## Your goal
Please copy, exactly as they appear below, the lines from the one containing "let t := stepOn 0x80040107 State.reset" through the one containing "let t := stepOn 0x80000107".

Collected data
========================
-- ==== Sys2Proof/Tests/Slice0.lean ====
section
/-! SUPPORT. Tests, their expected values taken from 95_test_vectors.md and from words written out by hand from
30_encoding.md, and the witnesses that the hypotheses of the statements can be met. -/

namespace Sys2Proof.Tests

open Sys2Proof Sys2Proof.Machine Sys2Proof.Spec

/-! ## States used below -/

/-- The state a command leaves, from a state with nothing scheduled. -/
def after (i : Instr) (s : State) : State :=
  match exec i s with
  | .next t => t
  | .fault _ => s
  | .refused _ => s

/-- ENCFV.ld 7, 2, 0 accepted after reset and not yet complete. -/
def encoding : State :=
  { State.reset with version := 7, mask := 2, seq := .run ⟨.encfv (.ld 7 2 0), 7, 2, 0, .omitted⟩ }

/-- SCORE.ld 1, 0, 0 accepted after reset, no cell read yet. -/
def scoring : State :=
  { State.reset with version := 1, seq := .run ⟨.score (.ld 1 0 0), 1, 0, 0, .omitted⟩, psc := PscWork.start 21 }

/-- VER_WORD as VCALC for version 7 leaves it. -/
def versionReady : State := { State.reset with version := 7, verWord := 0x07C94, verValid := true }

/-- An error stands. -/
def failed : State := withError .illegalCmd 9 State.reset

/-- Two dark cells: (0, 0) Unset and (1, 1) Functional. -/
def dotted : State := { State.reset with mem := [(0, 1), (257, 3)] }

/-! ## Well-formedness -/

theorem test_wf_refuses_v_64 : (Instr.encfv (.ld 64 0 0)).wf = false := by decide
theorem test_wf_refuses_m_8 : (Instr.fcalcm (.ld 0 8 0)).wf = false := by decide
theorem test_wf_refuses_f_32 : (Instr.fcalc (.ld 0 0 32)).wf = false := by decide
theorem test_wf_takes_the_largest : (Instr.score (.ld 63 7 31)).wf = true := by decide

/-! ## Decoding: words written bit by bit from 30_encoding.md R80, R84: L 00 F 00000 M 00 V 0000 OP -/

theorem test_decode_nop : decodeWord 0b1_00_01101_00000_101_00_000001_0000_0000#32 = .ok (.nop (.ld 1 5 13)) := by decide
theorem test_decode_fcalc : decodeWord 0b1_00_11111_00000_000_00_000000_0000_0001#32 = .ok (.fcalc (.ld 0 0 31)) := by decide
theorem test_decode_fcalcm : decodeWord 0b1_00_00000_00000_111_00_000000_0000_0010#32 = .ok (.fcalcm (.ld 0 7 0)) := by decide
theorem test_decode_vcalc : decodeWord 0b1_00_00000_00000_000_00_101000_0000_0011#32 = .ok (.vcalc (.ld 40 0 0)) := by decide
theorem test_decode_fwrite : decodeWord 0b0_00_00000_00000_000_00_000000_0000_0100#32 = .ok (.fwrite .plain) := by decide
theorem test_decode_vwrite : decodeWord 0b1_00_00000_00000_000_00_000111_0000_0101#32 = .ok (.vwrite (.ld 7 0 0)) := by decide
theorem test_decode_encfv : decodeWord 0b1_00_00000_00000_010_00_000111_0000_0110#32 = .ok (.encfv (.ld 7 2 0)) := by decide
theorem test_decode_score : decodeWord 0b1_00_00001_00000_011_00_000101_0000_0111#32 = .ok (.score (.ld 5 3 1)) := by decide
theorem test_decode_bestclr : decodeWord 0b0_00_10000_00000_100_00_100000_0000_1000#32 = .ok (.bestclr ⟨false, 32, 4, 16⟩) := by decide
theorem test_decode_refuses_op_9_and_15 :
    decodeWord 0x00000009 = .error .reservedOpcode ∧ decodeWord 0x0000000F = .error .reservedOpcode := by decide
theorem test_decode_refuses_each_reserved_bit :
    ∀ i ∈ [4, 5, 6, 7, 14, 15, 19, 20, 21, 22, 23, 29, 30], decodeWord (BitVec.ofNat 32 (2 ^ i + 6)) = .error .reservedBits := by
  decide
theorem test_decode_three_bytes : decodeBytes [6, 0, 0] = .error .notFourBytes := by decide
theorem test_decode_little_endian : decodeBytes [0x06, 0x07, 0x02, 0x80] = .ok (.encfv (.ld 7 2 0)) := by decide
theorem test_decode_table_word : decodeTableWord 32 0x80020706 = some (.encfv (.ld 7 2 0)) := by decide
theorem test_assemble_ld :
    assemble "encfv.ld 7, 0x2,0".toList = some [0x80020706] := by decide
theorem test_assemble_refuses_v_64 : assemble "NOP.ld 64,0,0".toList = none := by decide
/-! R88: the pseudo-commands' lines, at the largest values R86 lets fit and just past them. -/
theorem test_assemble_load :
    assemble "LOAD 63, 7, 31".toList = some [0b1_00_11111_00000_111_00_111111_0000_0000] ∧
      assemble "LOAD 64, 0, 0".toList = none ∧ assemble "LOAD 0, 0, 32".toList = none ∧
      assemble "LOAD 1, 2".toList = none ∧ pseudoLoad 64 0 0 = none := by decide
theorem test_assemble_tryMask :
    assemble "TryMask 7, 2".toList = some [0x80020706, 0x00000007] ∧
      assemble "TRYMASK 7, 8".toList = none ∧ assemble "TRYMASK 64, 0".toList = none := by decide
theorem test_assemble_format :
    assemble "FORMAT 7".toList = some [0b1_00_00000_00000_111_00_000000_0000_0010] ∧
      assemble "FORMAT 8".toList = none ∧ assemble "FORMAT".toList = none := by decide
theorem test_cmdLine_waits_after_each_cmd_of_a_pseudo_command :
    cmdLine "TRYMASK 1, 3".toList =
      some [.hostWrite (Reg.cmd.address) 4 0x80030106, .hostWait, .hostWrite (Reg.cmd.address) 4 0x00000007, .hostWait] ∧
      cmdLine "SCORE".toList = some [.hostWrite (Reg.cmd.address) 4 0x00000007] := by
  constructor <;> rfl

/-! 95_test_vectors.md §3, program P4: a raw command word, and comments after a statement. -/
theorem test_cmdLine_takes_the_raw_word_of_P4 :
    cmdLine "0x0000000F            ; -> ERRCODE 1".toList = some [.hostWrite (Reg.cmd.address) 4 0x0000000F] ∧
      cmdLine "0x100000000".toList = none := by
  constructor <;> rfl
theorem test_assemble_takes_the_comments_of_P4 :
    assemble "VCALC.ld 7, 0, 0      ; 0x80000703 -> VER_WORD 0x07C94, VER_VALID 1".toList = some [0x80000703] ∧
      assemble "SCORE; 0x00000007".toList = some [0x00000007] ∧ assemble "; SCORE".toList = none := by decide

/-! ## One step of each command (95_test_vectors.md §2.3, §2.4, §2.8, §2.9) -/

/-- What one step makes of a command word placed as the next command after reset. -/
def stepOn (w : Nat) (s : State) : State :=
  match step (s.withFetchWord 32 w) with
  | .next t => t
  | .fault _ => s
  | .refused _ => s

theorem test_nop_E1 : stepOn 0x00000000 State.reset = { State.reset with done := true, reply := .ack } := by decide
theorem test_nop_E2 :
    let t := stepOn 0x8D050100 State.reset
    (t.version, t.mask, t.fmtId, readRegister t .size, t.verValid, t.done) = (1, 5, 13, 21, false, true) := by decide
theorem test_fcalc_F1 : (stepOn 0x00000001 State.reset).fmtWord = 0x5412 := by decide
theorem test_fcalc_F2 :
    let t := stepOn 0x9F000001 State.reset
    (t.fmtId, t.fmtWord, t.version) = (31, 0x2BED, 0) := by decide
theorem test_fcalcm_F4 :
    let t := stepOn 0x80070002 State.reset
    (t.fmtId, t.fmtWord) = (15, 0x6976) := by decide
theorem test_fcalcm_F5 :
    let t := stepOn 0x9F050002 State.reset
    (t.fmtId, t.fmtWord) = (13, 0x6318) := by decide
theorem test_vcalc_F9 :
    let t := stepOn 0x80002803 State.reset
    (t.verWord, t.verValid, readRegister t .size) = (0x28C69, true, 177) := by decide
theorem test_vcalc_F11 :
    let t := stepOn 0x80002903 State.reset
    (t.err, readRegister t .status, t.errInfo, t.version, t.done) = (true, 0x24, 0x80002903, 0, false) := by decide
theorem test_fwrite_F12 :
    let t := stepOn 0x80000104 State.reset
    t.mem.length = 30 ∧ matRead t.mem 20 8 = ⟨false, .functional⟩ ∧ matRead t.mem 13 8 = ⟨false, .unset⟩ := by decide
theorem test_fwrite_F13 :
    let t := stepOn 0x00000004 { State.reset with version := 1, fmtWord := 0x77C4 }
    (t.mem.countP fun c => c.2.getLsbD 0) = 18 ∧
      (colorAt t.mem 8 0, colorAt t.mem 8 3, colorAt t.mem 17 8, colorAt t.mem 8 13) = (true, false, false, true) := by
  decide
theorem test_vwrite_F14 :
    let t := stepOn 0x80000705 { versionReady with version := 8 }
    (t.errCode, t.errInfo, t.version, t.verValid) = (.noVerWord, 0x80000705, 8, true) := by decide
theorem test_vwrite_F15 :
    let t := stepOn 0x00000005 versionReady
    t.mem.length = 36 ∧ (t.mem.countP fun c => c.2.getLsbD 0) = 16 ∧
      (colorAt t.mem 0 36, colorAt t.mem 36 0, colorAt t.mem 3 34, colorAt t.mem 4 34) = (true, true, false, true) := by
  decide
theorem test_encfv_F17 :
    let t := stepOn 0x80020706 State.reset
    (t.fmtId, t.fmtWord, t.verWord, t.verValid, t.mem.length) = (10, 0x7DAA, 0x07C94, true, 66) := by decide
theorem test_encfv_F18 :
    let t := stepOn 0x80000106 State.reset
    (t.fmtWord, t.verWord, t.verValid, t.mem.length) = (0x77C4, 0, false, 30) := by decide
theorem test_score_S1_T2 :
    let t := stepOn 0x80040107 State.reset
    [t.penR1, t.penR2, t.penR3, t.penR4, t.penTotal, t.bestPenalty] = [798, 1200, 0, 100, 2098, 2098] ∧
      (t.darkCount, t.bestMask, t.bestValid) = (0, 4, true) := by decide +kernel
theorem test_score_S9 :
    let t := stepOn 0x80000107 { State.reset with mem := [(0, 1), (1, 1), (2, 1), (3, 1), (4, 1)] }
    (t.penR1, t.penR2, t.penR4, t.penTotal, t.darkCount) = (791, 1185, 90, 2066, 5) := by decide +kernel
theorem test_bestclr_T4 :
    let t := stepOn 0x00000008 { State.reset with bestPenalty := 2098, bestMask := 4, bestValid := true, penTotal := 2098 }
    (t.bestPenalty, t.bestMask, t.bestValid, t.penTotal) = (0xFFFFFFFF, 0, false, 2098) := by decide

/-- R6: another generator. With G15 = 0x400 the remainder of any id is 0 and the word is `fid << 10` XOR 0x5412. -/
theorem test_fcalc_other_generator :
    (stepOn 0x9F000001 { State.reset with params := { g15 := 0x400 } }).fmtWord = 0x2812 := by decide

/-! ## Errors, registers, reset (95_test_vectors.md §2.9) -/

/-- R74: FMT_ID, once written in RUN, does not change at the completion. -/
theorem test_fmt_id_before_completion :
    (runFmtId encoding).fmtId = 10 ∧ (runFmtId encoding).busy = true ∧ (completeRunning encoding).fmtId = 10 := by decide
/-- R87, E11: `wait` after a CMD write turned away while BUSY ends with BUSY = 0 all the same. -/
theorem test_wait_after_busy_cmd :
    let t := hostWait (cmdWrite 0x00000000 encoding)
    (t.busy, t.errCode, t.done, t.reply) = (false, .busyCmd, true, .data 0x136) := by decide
========================
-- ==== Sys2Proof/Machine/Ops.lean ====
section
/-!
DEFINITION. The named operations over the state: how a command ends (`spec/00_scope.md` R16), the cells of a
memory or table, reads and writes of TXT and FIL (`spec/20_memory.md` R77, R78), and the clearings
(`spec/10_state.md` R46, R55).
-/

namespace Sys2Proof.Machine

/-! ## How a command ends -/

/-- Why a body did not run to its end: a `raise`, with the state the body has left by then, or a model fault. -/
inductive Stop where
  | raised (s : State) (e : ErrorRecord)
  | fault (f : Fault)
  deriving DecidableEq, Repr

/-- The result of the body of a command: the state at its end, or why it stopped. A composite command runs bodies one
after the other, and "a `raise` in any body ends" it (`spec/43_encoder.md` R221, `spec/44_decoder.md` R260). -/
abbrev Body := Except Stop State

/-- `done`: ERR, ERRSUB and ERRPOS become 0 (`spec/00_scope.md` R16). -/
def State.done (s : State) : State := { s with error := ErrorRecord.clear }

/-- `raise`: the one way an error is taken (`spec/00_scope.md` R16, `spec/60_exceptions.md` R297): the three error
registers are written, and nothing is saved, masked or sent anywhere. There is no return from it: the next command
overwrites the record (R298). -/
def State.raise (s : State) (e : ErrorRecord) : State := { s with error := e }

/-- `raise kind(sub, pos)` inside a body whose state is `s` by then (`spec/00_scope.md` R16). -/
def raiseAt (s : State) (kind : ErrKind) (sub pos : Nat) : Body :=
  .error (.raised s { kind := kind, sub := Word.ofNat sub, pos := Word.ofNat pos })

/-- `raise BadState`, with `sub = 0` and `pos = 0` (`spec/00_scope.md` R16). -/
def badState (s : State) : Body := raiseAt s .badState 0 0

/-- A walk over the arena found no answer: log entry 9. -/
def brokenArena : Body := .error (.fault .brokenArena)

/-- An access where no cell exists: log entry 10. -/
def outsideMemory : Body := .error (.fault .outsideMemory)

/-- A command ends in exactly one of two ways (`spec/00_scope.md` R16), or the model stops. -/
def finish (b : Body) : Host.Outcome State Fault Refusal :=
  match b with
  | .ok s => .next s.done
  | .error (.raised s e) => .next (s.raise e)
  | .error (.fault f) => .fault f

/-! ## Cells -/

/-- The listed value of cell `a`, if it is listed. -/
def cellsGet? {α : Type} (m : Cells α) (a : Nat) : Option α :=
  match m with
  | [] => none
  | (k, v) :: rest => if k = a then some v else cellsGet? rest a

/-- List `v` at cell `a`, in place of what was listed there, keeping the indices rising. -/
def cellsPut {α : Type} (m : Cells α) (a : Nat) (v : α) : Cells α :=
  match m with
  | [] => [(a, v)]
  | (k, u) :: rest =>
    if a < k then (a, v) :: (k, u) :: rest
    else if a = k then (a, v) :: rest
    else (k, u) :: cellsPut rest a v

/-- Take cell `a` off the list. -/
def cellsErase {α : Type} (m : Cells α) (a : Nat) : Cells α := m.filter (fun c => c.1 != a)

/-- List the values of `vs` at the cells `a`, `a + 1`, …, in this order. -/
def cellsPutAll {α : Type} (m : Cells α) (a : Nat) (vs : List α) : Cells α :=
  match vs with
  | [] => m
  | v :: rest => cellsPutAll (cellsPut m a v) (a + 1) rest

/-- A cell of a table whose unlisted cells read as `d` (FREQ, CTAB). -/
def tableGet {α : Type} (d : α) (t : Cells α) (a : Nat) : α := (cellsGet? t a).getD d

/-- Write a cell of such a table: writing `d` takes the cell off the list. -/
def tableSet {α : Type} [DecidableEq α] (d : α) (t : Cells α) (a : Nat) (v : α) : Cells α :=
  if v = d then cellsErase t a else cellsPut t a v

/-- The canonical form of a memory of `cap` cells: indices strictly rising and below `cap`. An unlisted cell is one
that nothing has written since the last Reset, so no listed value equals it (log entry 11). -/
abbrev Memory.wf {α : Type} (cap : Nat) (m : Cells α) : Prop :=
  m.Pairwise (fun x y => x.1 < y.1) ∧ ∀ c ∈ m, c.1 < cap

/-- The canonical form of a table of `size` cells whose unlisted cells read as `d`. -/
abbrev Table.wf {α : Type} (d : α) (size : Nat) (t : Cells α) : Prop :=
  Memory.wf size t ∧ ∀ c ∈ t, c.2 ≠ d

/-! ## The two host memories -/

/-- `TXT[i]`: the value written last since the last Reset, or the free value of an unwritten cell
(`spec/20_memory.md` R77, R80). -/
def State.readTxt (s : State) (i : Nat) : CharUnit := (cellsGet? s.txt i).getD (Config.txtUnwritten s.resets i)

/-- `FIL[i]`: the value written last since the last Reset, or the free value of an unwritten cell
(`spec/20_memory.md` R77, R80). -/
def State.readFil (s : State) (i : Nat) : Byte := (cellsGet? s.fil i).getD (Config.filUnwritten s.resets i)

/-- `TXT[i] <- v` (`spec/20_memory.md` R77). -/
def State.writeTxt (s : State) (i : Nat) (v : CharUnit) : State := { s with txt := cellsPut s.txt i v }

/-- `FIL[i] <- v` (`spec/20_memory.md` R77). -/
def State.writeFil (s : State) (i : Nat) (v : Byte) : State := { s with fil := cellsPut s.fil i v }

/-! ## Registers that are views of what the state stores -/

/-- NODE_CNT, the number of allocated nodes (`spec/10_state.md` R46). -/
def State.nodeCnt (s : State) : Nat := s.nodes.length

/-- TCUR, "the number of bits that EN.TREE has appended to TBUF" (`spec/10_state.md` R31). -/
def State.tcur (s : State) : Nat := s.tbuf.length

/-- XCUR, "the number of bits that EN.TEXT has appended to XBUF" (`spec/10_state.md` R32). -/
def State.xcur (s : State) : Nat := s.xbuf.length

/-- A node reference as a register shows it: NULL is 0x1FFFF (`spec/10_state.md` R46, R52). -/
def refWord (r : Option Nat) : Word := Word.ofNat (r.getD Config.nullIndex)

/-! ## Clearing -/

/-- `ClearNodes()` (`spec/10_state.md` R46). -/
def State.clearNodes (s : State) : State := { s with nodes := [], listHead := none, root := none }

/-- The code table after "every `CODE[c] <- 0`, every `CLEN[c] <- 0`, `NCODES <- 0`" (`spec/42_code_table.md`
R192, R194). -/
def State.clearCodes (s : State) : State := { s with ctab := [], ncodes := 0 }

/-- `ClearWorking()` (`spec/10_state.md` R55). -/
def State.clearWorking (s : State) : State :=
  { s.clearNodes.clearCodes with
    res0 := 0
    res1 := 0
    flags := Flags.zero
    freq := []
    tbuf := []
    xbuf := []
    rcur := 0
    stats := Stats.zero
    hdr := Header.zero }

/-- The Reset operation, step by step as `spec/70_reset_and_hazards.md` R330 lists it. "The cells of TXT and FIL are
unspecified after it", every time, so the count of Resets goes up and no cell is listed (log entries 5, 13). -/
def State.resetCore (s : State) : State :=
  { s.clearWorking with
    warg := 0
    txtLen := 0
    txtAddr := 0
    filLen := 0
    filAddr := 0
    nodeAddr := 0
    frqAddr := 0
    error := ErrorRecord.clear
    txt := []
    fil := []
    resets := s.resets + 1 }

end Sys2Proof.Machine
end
========================
## Exercise solution
    let t := stepOn 0x80040107 State.reset
    [t.penR1, t.penR2, t.penR3, t.penR4, t.penTotal, t.bestPenalty] = [798, 1200, 0, 100, 2098, 2098] ∧
      (t.darkCount, t.bestMask, t.bestValid) = (0, 4, true) := by decide +kernel
theorem test_score_S9 :
    let t := stepOn 0x80000107 { State.reset with mem := [(0, 1), (1, 1), (2, 1), (3, 1), (4, 1)] }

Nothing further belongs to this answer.